Avertissements d’évacuation

Dans ce contexte, l’armée israélienne a émis de nouveaux avertissements d’évacuation à l’intention des civils libanais.

Dans des publications distinctes sur la plateforme X, le porte-parole Avichay Adraee a appelé les habitants du village de « Arab al-Jal » à évacuer en urgence un bâtiment précis indiqué sur une carte ainsi que les bâtiments avoisinants, affirmant que celui-ci « est utilisé par le Hezbollah ».

Les habitants ont été invités à se tenir à une distance d’au moins 300 mètres.

Ces avertissements s’inscrivent dans le cadre d’ordres d’évacuation plus larges émis par Israël pour des zones du sud du Liban, couvrant un périmètre géographique dépassant 40 kilomètres de la frontière.

Une catastrophe humanitaire

L’escalade militaire, l’élargissement des zones bombardées et les avertissements répétés ont provoqué une grave crise humanitaire. Les autorités libanaises ont annoncé que le nombre de déplacés officiellement enregistrés a dépassé un million de personnes en seulement deux semaines de combats.

Plus de 130 000 d’entre eux sont hébergés dans plus de 600 centres d’accueil collectifs, dans des conditions de vie et de santé difficiles.

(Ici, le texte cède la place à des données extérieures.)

-- ==== Sys2Proof/Machine/Reset.lean ====
section
/-! DEFINITION. Reset, the check of the configuration and the loading of the initial image (70_reset_and_hazards.md R181
to R186; 60_exceptions.md R163). -/

namespace Sys2Proof.Machine

/-- A power of two: `log2` is defined only for these (R12). -/
def isPowerOfTwo (n : Nat) : Bool := decide (2 ^ n.log2 = n)

/-- The first check of R163 that a configuration fails, if any. The order among several failing checks is a DESIGN CHOICE,
log entry 11 (unsafe): R163 lists the checks and R161 records one parameter. -/
def configFault (c : Geometry) : Option ConfigParam :=
  if c.sets = 0 then some .sets
  else if c.ways = 0 then some .ways
  else if c.wpb = 0 then some .wpb
  else if isPowerOfTwo c.sets = false then some .sets
  else if isPowerOfTwo c.wpb = false then some .wpb
  else if c.memWords = 0 then some .memWords
  else if 2 ^ 31 < c.memWords then some .memWords
  else if c.memWords % c.wpb ≠ 0 then some .memWords
  else if 31 < offBits c + setBits c then some .setsAndWpb
  else none

/-- The geometry the configuration inputs give, read as unsigned integers (R65). -/
def sampleConfig (n : ConfigInputs) : Geometry :=
  { sets := n.cfgSets.toNat, ways := n.cfgWays.toNat, wpb := n.cfgWpb.toNat, memWords := n.cfgMemWords.toNat }

/-- Every piece of state of the block and of the requester takes its reset value under geometry `c`; the Backing Memory and
the inputs are not touched (R29, R181, R182, R183). -/
def State.clearFor (s : State) (c : Geometry) (st : Status) : State :=
  { s with
    cfg := c
    status := st
    lines := freshLines c
    trace := []
    resp := none
    pc := 0
    regs := Vector.replicate 8 0
    run := .running }

/-- Reset while it is held: the reset values, status `InReset` (R181). The inputs are sampled only at release (R20, R65), and the
spec does not say which configuration the block holds until then: DESIGN CHOICE, log entry 33 (unsafe): it keeps the one it had,
and the fresh lines have that configuration's sizes. -/
def State.holdReset (s : State) : State := s.clearFor s.cfg .inReset

/-- The status a sampled configuration leads to (R163, R181). -/
def statusFor (c : Geometry) : Status :=
  match configFault c with
  | none => .ready
  | some p => .faulted (.configError p)

/-- Reset when it is released: the configuration inputs are sampled and checked, and the status becomes `Ready` or
`Faulted(ConfigError)` (R20, R163, R181). -/
def State.releaseReset (s : State) : State := s.clearFor (sampleConfig s.cfgIn) (statusFor (sampleConfig s.cfgIn))

/-- The number of words the program loader may place, where it may load at all. Loading is over with the first access, which
writes the trace (R184, R190, U17). Before reset is released the bound is the `MEM_WORDS` the provider presents (R184, steps 1 and
2), after it the latched one; a block that released reset into `Faulted` or took a fatal condition has no run to load for. DEDUCED
and DESIGN CHOICE, log entry 27 (unsafe). -/
def State.loadCapacity (s : State) : Option Nat :=
  if s.trace = [] then
    if s.resetIn = true ∨ s.status = .inReset then some s.cfgIn.cfgMemWords.toNat
    else if s.status = .ready then some s.cfg.memWords
    else none
  else none

/-- The program loader, before the first access: image word `i` goes to `mem[i]`, directly and not through the cache; words above
the image stay as they were, 0 where nothing was written (R184, D15; log entry 27). An image longer than the memory is a loader
error outside the machine, and after the first access the host has no such move: no state (R184, R190, U17). -/
def State.loadImage (s : State) (image : List Word) : Option State :=
  match s.loadCapacity with
  | some n => if image.length ≤ n then some { s with mem := s.mem.writeBlock 0 image } else none
  | none => none

end Sys2Proof.Machine
end

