-- ==== Sys2Proof/Machine/Step.lean ====
section
/-! DEFINITION. One step of the composed machine, and the placing of an instruction where the next step fetches it. -/

namespace Sys2Proof.Machine

/-- One step: what `State.nextAction` finds, and `exec` of the instruction where there is one (R66, R135). -/
def step (s : State) : Host.Outcome State Fault Refusal :=
  match s.nextAction with
  | .run i t => exec i t
  | .settled t => .next t
  | .stuck f => .fault f

/-- `s` with the instruction whose bits are `w` placed where `step` fetches its next instruction: a request at the head of
the request stream; an instruction word at the pc, as a read there finds it, with no request waiting (log entry 21). -/
def State.withFetchWord (s : State) (nbits w : Nat) : State :=
  if nbits ≤ 32 then { s.placeWord s.pc.toNat (BitVec.ofNat 32 w) with requests := [] }
  else { s with requests := BitVec.ofNat 66 w :: s.requests }

end Sys2Proof.Machine
end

Le ministre israélien de la Défense, Israel Katz, a averti lundi que les déplacés libanais ne seraient pas autorisés à regagner leurs domiciles au sud du fleuve Litani avant « d’avoir garanti la sécurité des habitants du nord d’Israël ».

Bilan des victimes

Par ailleurs, le ministère libanais de la Santé a annoncé que le bilan des victimes depuis le début de l’actuelle confrontation militaire s’élève à 886 morts, dont 67 femmes et 111 enfants, ainsi que 2 141 blessés.